Semantic vector spaces
Semantic Vector Spaces (SVSs) have become the mainstay of modeling lexical semantics in Computational Linguistics over the last 20 years. Based on the hypothesis that semantically similar words tend to be used in similar contexts, these corpus-based approaches model the meaning of a word in terms of the contexts in which it appears. They have been applied to a wide variety of computational tasks - from Question Answering and Information Retrieval to automated essay scoring (Landauer and Dumais 1997) or the modeling of human behavior in psycholinguistic experiments (Lowe and McDonald 2000). SVSs were first developed during the so-called statistical turn in Natural Language Processing (NLP) in the 1990s, when NLP moved away from the then prevalent rule-based approach. They addressed the need to model semantics in a bottom- up, automated fashion from large amounts of corpus data, rather than having to rely on the time-consuming manual construction of lexical resources.
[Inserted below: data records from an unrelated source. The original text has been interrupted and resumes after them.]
-- ==== Sys2Proof/Certificates/Slice0/Obligations.lean ====
section
/-!
DEFINITION. The statements about the block, file by file of spec/. The states they speak of are all states, whatever the
configuration, the payload memory, the trace so far and the transport's answers.
-/

open Sys2Proof Sys2Proof.Machine

/-! ### 30_encoding.md -/

/-- Rules R72 to R76, R81: decoding the word of an operation gives the operation back, every operand at every value. -/
def Obligations.DecodeEncodeRoundTrip : Prop :=
  ∀ i : Instr, decode (encode i) = .op i

/-- Rules R75, R76: a word that decodes to an operation is the word that operation is encoded as; no word has a second
spelling. -/
def Obligations.DecodedWordIsTheEncoding : Prop :=
  ∀ (w : Word) (i : Instr), decode w = .op i → encode i = w

/-- Rules R75, R76: the words that do not decode are exactly those with an opcode outside the ten or a reserved bit set. -/
def Obligations.IllegalWordsAreExactlyThese : Prop :=
  ∀ w : Word, (∃ why, decode w = .illegal why) ↔ illegalWord w.toNat = true

/-- Rules R72, R74, R81: words written out from the format table, one or more of each format, decode to their operations. -/
def Obligations.WrittenWordsDecode : Prop :=
  decode 0x0100000000000000#64 = .op .reset ∧
  decode 0x0200000000000000#64 = .op .configure ∧
  decode 0x0300000000000000#64 = .op .verify ∧
  decode 0x10000000000000C8#64 = .op (.setFrequency 200#8) ∧
  decode 0x11FFFFFF18054AC0#64 = .op (.applyFrequency 403000000#32 0xFFFFFF#24) ∧
  decode 0x12000000000009C4#64 = .op (.setDataRate 2500#16) ∧
  decode 0x15000000000000FD#64 = .op (.adjustCrystal 0xFD#8) ∧
  decode 0x20FFFFF000C80011#64 = .op (.transmit 0xFFFFF0#24 17#16 200#16)

/-- Rule R70: the bytes a word is written as are its bits from the most significant byte down, and read back as the word. -/
def Obligations.WordBytesAreBigEndian : Prop :=
  ∀ w : Word, (beNat (bytesOfWord w) = w.toNat ∧ (bytesOfWord w).length = 8) ∧ wordOfBytes (bytesOfWord w) = some w

/-- Rules R79, R81: a line in range assembles to the words that decode to its operations, signed operands in two's
complement, a modulation name as its code; a line with an operand out of range encodes no word. -/
def Obligations.AssembledLinesDecode : Prop :=
  (∀ l : Line, l.wf = true → ∃ ws, assemble l = some ws ∧ ws.map decode = (lineOperations l).map Decoded.op) ∧
  (∀ l : Line, l.wf = false → assemble l = none) ∧
  (∀ (f : Nat) (a : Int), (Line.applyFrequency f a).wf = true →
    ∃ fb ab, lineOperations (.applyFrequency f a) = [.applyFrequency fb ab] ∧ fb.toNat = f ∧ ab.toInt = a) ∧
  (∀ a : Int, (Line.adjustCrystal a).wf = true →
    ∃ ab, lineOperations (.adjustCrystal a) = [.adjustCrystal ab] ∧ ab.toInt = a) ∧
  (∀ p n k : Nat, (Line.transmit p n k).wf = true →
    ∃ pb nb kb, lineOperations (.transmit p n k) = [.transmit pb nb kb] ∧ pb.toNat = p ∧ nb.toNat = n ∧ kb.toNat = k) ∧
  (∀ c : Nat, (Line.setFrequency c).wf = true → ∃ cb, lineOperations (.setFrequency c) = [.setFrequency cb] ∧ cb.toNat = c) ∧
  (∀ b : Nat, (Line.setDataRate b).wf = true → ∃ bb, lineOperations (.setDataRate b) = [.setDataRate bb] ∧ bb.toNat = b) ∧
  (∀ m : Nat, (Line.setModulation (.code m)).wf = true →
    ∃ mb, lineOperations (.setModulation (.code m)) = [.setModulation mb] ∧ mb.toNat = m) ∧
  (lineOperations (.setModulation (.name .fsk2Packet)) = [.setModulation 0#8] ∧
    lineOperations (.setModulation (.name .cwPn9)) = [.setModulation 1#8] ∧
    lineOperations (.setModulation (.name .fsk2Pn9)) = [.setModulation 2#8] ∧
    lineOperations (.setModulation (.name .fsk2LegacyPacket)) = [.setModulation 3#8]) ∧
  (∀ v : Nat, (Line.setPower v).wf = true → ∃ vb, lineOperations (.setPower v) = [.setPower vb] ∧ vb.toNat = v) ∧
  (lineOperations .reset = [.reset] ∧ lineOperations .configure = [.configure] ∧ lineOperations .verify = [.verify])

/-- Rule R80: `BOOT` is the three words of RESET, CONFIGURE and VERIFY, in that order. -/
def Obligations.BootExpandsToThreeWords : Prop :=
  assemble .boot = some [0x0100000000000000#64, 0x0200000000000000#64, 0x0300000000000000#64]

/-! ### One step -/

/-- Rules R70, R271: an idle block whose next word decodes to an operation runs exactly that operation, the word taken from
the host's program (log entry 6). -/
def Obligations.StepRunsDecodedOperation : Prop :=
  ∀ (s : State) (w : Word) (rest : List Word) (i : Instr),
    s.seq = .idle → s.program = w :: rest → decode w = .op i → step s = exec i { s with program := rest }

/-- Rule R77: the 246 other opcodes and every word with a reserved bit set end at once with `IllegalOperation` (13), with no
transaction and no other change, in every lifecycle state. -/
def Obligations.IllegalWordEndsAtOnce : Prop :=
  ((List.range 256).filter fun opc => !legalOpcodes.contains opc).length = 246 ∧
  Status.code .illegalOperation = 13#8 ∧
  ∀ (s : State) (w : Word) (rest : List Word),
    s.seq = .idle → s.program = w :: rest → illegalWord w.toNat = true →
      step s = .next { s with program := rest, status := .illegalOperation, errIndex := 0#16 }

/-- Rules R243, R271: an idle block with no word to take keeps all state (the model's reading of "waits", log entry 11). -/
def Obligations.IdleBlockKeepsAllState : Prop :=
  ∀ s : State, s.seq = .idle → s.program = [] → step s = .next s

/-- The host's placing of a word: the very next step runs it, on whatever state (log entry 6). -/
def Obligations.PlacedWordRunsNext : Prop :=
  ∀ (s : State) (w : Nat) (i : Instr), decode (BitVec.ofNat 64 w) = .op i →
    step (s.withFetchWord 64 w) = exec i { s with seq := .idle, program := s.program.tail }

/-- The decoder read through the opcode table's numbering of the bits is the decoder of rule R75. -/
def Obligations.TableWordDecodesAsTheWord : Prop :=
  ∀ (w : Word) (i : Instr), decodeTableWord 64 w.toNat = some i ↔ decode w = .op i

/-- Rules R62, R237: an operation run to its end is its next transaction and then the rest run to the end, so that the bound
the run is given plays no part. -/
def Obligations.OperationIsItsTransactionsInOrder : Prop :=
  ∀ s t : State, s.seq ≠ .idle → advance s = .next t → runToEnd s = runToEnd t

/-- Rule R264 (I18): an operation issued while `BUSY = 1` is given no meaning; the model's form of that is a refusal (log
entry 15). -/
def Obligations.BusyBlockTakesNoOperation : Prop :=
  ∀ (s : State) (i : Instr), s.seq ≠ .idle → exec i s = .refused .issuedWhileBusy

/-! ### 40_lifecycle.md -/

/-- Rule R102: an operation that may not run in its lifecycle state ends with `Halted` in `HALTED` and `NotReady` elsewhere,
with no transaction and no other change; one that may run never ends with either. -/
def Obligations.GuardEndsWithStatusOnly : Prop :=
  ∀ (i : Instr) (s : State), s.seq = .idle →
    (mayRun i s.lc = false → exec i s = .next s.guardedOut) ∧
    (∀ t, mayRun i s.lc = true → exec i s = .next t → t.status ≠ .notReady ∧ t.status ≠ .halted)

/-- Rule R105: RESET runs in every lifecycle state; its one transaction's success gives `RESET_DONE`, its failure `HALTED`;
nothing else changes; no other operation leaves `HALTED`. -/
def Obligations.ResetOperation : Prop :=
  encode .reset = 0x0100000000000000#64 ∧
  ∀ s : State, s.seq = .idle →
    (s.answerAt 0 .reset = .ok [] →
      exec .reset s = .next { s.endedWith .ok 0#16 [⟨.reset, .ok []⟩] with lc := .resetDone }) ∧
    (s.answerAt 0 .reset = .fail →
      exec .reset s = .next { s.endedWith .transportError 0#16 [⟨.reset, .fail⟩] with lc := .halted }) ∧
    (∀ (i : Instr) (t : State), i ≠ .reset → s.lc = .halted → exec i s = .next t → t.lc = .halted)

/-- Rules R103, R104, R106: CONFIGURE replays the table in index order. When every entry is written it ends `OK` in
`CONFIGURING` with exactly the table's writes in the trace; at the first failure, at index `i`, it ends with
`TransportError`, `ERR_INDEX = i` and `HALTED`, with entries 0 to `i` in the trace and no other. -/
def Obligations.ConfigureReplaysTheTable : Prop :=
  encode .configure = 0x0200000000000000#64 ∧
  ∀ s : State, s.seq = .idle →
    (s.lc = .unreset ∨ s.lc = .halted → exec .configure s = .next s.guardedOut) ∧
    (s.lc = .resetDone ∨ s.lc = .configuring ∨ s.lc = .ready →
      ((∀ (i : Nat) (e : CfgEntry), s.cfg.params.cfgTable[i]? = some e → s.answerAt i (tableWrite e) = .ok []) →
        exec .configure s =
          .next { s.endedWith .ok 0#16 (s.cfg.params.cfgTable.map fun e => ⟨tableWrite e, .ok []⟩) with
            lc := .configuring }) ∧
      (∀ (i : Nat) (e : CfgEntry), s.cfg.params.cfgTable[i]? = some e →
        (∀ (j : Nat) (d : CfgEntry), j < i → s.cfg.params.cfgTable[j]? = some d → s.answerAt j (tableWrite d) = .ok []) →
        s.answerAt i (tableWrite e) = .fail →
        exec .configure s =
          .next { s.endedWith .transportError (BitVec.ofNat 16 i)
              ((s.cfg.params.cfgTable.take i).map (fun d => ⟨tableWrite d, .ok []⟩) ++ [⟨tableWrite e, .fail⟩]) with
            lc := .halted }))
As such, this data-oriented development in Computational Linguistics was not unlike the empirical and statistical turn observable today in Theoretical Linguistics, and in Cognitive Linguistics and Construction Grammar in particular. We will argue that SVSs can also be useful in more theoretically-oriented linguistic research in Construction Grammar. Thanks to their fully automatic, bottom-up analysis of the distribution of a word, SVS models are not only able to deal with enormous quantities of data; they also bypass the need for subjective human judgments and may bring to light patterns that escape the human eye.
The origin of SVSs can be traced back to a fundamental linguistic insight already expressed in the 1950s. Back then, a number of linguists and philosophers stressed the dependency, or even the identity, between the meaning of a word and its use. This view inspired John Rupert Firth’s quote that “you shall know a word by the company it keeps” (Firth 1957), Ludwig Wittgenstein’s “the meaning of a word is its use in the language” (1953), and Zelig Harris’ (1954) insight that semantically similar words are used in similar contexts - a view which is now often referred to as the distributional hypothesis. In the (mainly) British tradition of Corpus Linguistics this hypothesis was put into practice by investigating the collocational behavior of words and identifying their idiomatic usage. SVSs can be seen as an extension and generalisation of collocational analysis. Instead of identifying only a restricted number of significant collocations as input for further qualitative analysis, SVSs track a word’s co-occurrences with all other words in the corpus, resulting in a sort of over-all collocational profile that is the input for further quantitative analysis. More specifically, the similarity of collocational profiles is measured mathematically. The hypothesis is that words with a similar collocational profile will be semantically related and can thus be grouped into semantic classes.